-------- Data extracts --------

-- ==== Sys2Proof/Laws/State.lean ====
section
/-! SUPPORT. Every field of the state after every update of one field: the projections that later proofs use in place of
unfolding a record update. -/

namespace Sys2Proof.Machine

open Sys2Proof

/-! `setReg` -/

@[simp] theorem State.setReg_cfg (s : State) (r : Reg) (v : Byte) : (s.setReg r v).cfg = s.cfg := rfl
@[simp] theorem State.setReg_regs (s : State) (r : Reg) (v : Byte) : (s.setReg r v).regs = s.regs.set r.toNat v r.isLt := rfl
@[simp] theorem State.setReg_pc (s : State) (r : Reg) (v : Byte) : (s.setReg r v).pc = s.pc := rfl
@[simp] theorem State.setReg_sreg (s : State) (r : Reg) (v : Byte) : (s.setReg r v).sreg = s.sreg := rfl
@[simp] theorem State.setReg_sp (s : State) (r : Reg) (v : Byte) : (s.setReg r v).sp = s.sp := rfl
@[simp] theorem State.setReg_rampx (s : State) (r : Reg) (v : Byte) : (s.setReg r v).rampx = s.rampx := rfl
@[simp] theorem State.setReg_rampy (s : State) (r : Reg) (v : Byte) : (s.setReg r v).rampy = s.rampy := rfl
@[simp] theorem State.setReg_rampz (s : State) (r : Reg) (v : Byte) : (s.setReg r v).rampz = s.rampz := rfl
@[simp] theorem State.setReg_rampd (s : State) (r : Reg) (v : Byte) : (s.setReg r v).rampd = s.rampd := rfl
@[simp] theorem State.setReg_eind (s : State) (r : Reg) (v : Byte) : (s.setReg r v).eind = s.eind := rfl
@[simp] theorem State.setReg_sram (s : State) (r : Reg) (v : Byte) : (s.setReg r v).sram = s.sram := rfl
@[simp] theorem State.setReg_io (s : State) (r : Reg) (v : Byte) : (s.setReg r v).io = s.io := rfl
@[simp] theorem State.setReg_flash (s : State) (r : Reg) (v : Byte) : (s.setReg r v).flash = s.flash := rfl
@[simp] theorem State.setReg_irqHoldoff (s : State) (r : Reg) (v : Byte) : (s.setReg r v).irqHoldoff = s.irqHoldoff := rfl
@[simp] theorem State.setReg_run (s : State) (r : Reg) (v : Byte) : (s.setReg r v).run = s.run := rfl
@[simp] theorem State.setReg_irqPending (s : State) (r : Reg) (v : Byte) : (s.setReg r v).irqPending = s.irqPending := rfl
@[simp] theorem State.setReg_platform (s : State) (r : Reg) (v : Byte) : (s.setReg r v).platform = s.platform := rfl

/-! `setPc` -/

@[simp] theorem State.setPc_cfg (s : State) (n : Nat) : (s.setPc n).cfg = s.cfg := rfl
@[simp] theorem State.setPc_regs (s : State) (n : Nat) : (s.setPc n).regs = s.regs := rfl
@[simp] theorem State.setPc_pc (s : State) (n : Nat) : (s.setPc n).pc = BitVec.ofNat 22 (n % 2 ^ s.cfg.pcBits) := rfl
@[simp] theorem State.setPc_sreg (s : State) (n : Nat) : (s.setPc n).sreg = s.sreg := rfl
@[simp] theorem State.setPc_sp (s : State) (n : Nat) : (s.setPc n).sp = s.sp := rfl
@[simp] theorem State.setPc_rampx (s : State) (n : Nat) : (s.setPc n).rampx = s.rampx := rfl
@[simp] theorem State.setPc_rampy (s : State) (n : Nat) : (s.setPc n).rampy = s.rampy := rfl
@[simp] theorem State.setPc_rampz (s : State) (n : Nat) : (s.setPc n).rampz = s.rampz := rfl
@[simp] theorem State.setPc_rampd (s : State) (n : Nat) : (s.setPc n).rampd = s.rampd := rfl
@[simp] theorem State.setPc_eind (s : State) (n : Nat) : (s.setPc n).eind = s.eind := rfl
@[simp] theorem State.setPc_sram (s : State) (n : Nat) : (s.setPc n).sram = s.sram := rfl
@[simp] theorem State.setPc_io (s : State) (n : Nat) : (s.setPc n).io = s.io := rfl
@[simp] theorem State.setPc_flash (s : State) (n : Nat) : (s.setPc n).flash = s.flash := rfl
@[simp] theorem State.setPc_irqHoldoff (s : State) (n : Nat) : (s.setPc n).irqHoldoff = s.irqHoldoff := rfl
@[simp] theorem State.setPc_run (s : State) (n : Nat) : (s.setPc n).run = s.run := rfl
@[simp] theorem State.setPc_irqPending (s : State) (n : Nat) : (s.setPc n).irqPending = s.irqPending := rfl
@[simp] theorem State.setPc_platform (s : State) (n : Nat) : (s.setPc n).platform = s.platform := rfl

/-! `setSreg` -/

@[simp] theorem State.setSreg_cfg (s : State) (v : Byte) : (s.setSreg v).cfg = s.cfg := rfl
@[simp] theorem State.setSreg_regs (s : State) (v : Byte) : (s.setSreg v).regs = s.regs := rfl
@[simp] theorem State.setSreg_pc (s : State) (v : Byte) : (s.setSreg v).pc = s.pc := rfl
@[simp] theorem State.setSreg_sreg (s : State) (v : Byte) : (s.setSreg v).sreg = v := rfl
@[simp] theorem State.setSreg_sp (s : State) (v : Byte) : (s.setSreg v).sp = s.sp := rfl
@[simp] theorem State.setSreg_rampx (s : State) (v : Byte) : (s.setSreg v).rampx = s.rampx := rfl
@[simp] theorem State.setSreg_rampy (s : State) (v : Byte) : (s.setSreg v).rampy = s.rampy := rfl
@[simp] theorem State.setSreg_rampz (s : State) (v : Byte) : (s.setSreg v).rampz = s.rampz := rfl
@[simp] theorem State.setSreg_rampd (s : State) (v : Byte) : (s.setSreg v).rampd = s.rampd := rfl
@[simp] theorem State.setSreg_eind (s : State) (v : Byte) : (s.setSreg v).eind = s.eind := rfl
@[simp] theorem State.setSreg_sram (s : State) (v : Byte) : (s.setSreg v).sram = s.sram := rfl
@[simp] theorem State.setSreg_io (s : State) (v : Byte) : (s.setSreg v).io = s.io := rfl
@[simp] theorem State.setSreg_flash (s : State) (v : Byte) : (s.setSreg v).flash = s.flash := rfl
@[simp] theorem State.setSreg_irqHoldoff (s : State) (v : Byte) : (s.setSreg v).irqHoldoff = s.irqHoldoff := rfl
@[simp] theorem State.setSreg_run (s : State) (v : Byte) : (s.setSreg v).run = s.run := rfl
@[simp] theorem State.setSreg_irqPending (s : State) (v : Byte) : (s.setSreg v).irqPending = s.irqPending := rfl
@[simp] theorem State.setSreg_platform (s : State) (v : Byte) : (s.setSreg v).platform = s.platform := rfl

/-! `writeSreg` -/

@[simp] theorem State.writeSreg_cfg (s : State) (v : Byte) : (s.writeSreg v).cfg = s.cfg := rfl
@[simp] theorem State.writeSreg_regs (s : State) (v : Byte) : (s.writeSreg v).regs = s.regs := rfl
@[simp] theorem State.writeSreg_pc (s : State) (v : Byte) : (s.writeSreg v).pc = s.pc := rfl
@[simp] theorem State.writeSreg_sreg (s : State) (v : Byte) : (s.writeSreg v).sreg = v := rfl
@[simp] theorem State.writeSreg_sp (s : State) (v : Byte) : (s.writeSreg v).sp = s.sp := rfl
@[simp] theorem State.writeSreg_rampx (s : State) (v : Byte) : (s.writeSreg v).rampx = s.rampx := rfl
@[simp] theorem State.writeSreg_rampy (s : State) (v : Byte) : (s.writeSreg v).rampy = s.rampy := rfl
@[simp] theorem State.writeSreg_rampz (s : State) (v : Byte) : (s.writeSreg v).rampz = s.rampz := rfl
@[simp] theorem State.writeSreg_rampd (s : State) (v : Byte) : (s.writeSreg v).rampd = s.rampd := rfl
@[simp] theorem State.writeSreg_eind (s : State) (v : Byte) : (s.writeSreg v).eind = s.eind := rfl
@[simp] theorem State.writeSreg_sram (s : State) (v : Byte) : (s.writeSreg v).sram = s.sram := rfl
@[simp] theorem State.writeSreg_io (s : State) (v : Byte) : (s.writeSreg v).io = s.io := rfl
@[simp] theorem State.writeSreg_flash (s : State) (v : Byte) : (s.writeSreg v).flash = s.flash := rfl
@[simp] theorem State.writeSreg_irqHoldoff (s : State) (v : Byte) : (s.writeSreg v).irqHoldoff = (s.irqHoldoff || (getFlag v .I && !getFlag s.sreg .I)) := rfl
@[simp] theorem State.writeSreg_run (s : State) (v : Byte) : (s.writeSreg v).run = s.run := rfl
@[simp] theorem State.writeSreg_irqPending (s : State) (v : Byte) : (s.writeSreg v).irqPending = s.irqPending := rfl
@[simp] theorem State.writeSreg_platform (s : State) (v : Byte) : (s.writeSreg v).platform = s.platform := rfl

/-! `setSp` -/

@[simp] theorem State.setSp_cfg (s : State) (n : Nat) : (s.setSp n).cfg = s.cfg := rfl
@[simp] theorem State.setSp_regs (s : State) (n : Nat) : (s.setSp n).regs = s.regs := rfl
@[simp] theorem State.setSp_pc (s : State) (n : Nat) : (s.setSp n).pc = s.pc := rfl
@[simp] theorem State.setSp_sreg (s : State) (n : Nat) : (s.setSp n).sreg = s.sreg := rfl
@[simp] theorem State.setSp_sp (s : State) (n : Nat) : (s.setSp n).sp = BitVec.ofNat 16 (n % 2 ^ s.cfg.spBits) := rfl
@[simp] theorem State.setSp_rampx (s : State) (n : Nat) : (s.setSp n).rampx = s.rampx := rfl
@[simp] theorem State.setSp_rampy (s : State) (n : Nat) : (s.setSp n).rampy = s.rampy := rfl
@[simp] theorem State.setSp_rampz (s : State) (n : Nat) : (s.setSp n).rampz = s.rampz := rfl
@[simp] theorem State.setSp_rampd (s : State) (n : Nat) : (s.setSp n).rampd = s.rampd := rfl
@[simp] theorem State.setSp_eind (s : State) (n : Nat) : (s.setSp n).eind = s.eind := rfl
@[simp] theorem State.setSp_sram (s : State) (n : Nat) : (s.setSp n).sram = s.sram := rfl
@[simp] theorem State.setSp_io (s : State) (n : Nat) : (s.setSp n).io = s.io := rfl
@[simp] theorem State.setSp_flash (s : State) (n : Nat) : (s.setSp n).flash = s.flash := rfl
@[simp] theorem State.setSp_irqHoldoff (s : State) (n : Nat) : (s.setSp n).irqHoldoff = s.irqHoldoff := rfl
@[simp] theorem State.setSp_run (s : State) (n : Nat) : (s.setSp n).run = s.run := rfl
@[simp] theorem State.setSp_irqPending (s : State) (n : Nat) : (s.setSp n).irqPending = s.irqPending := rfl
@[simp] theorem State.setSp_platform (s : State) (n : Nat) : (s.setSp n).platform = s.platform := rfl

--------

[Problem description]
In the material above, how many lines contain the string "ofNat"? Respond with that number by itself.

[Problem solution]
2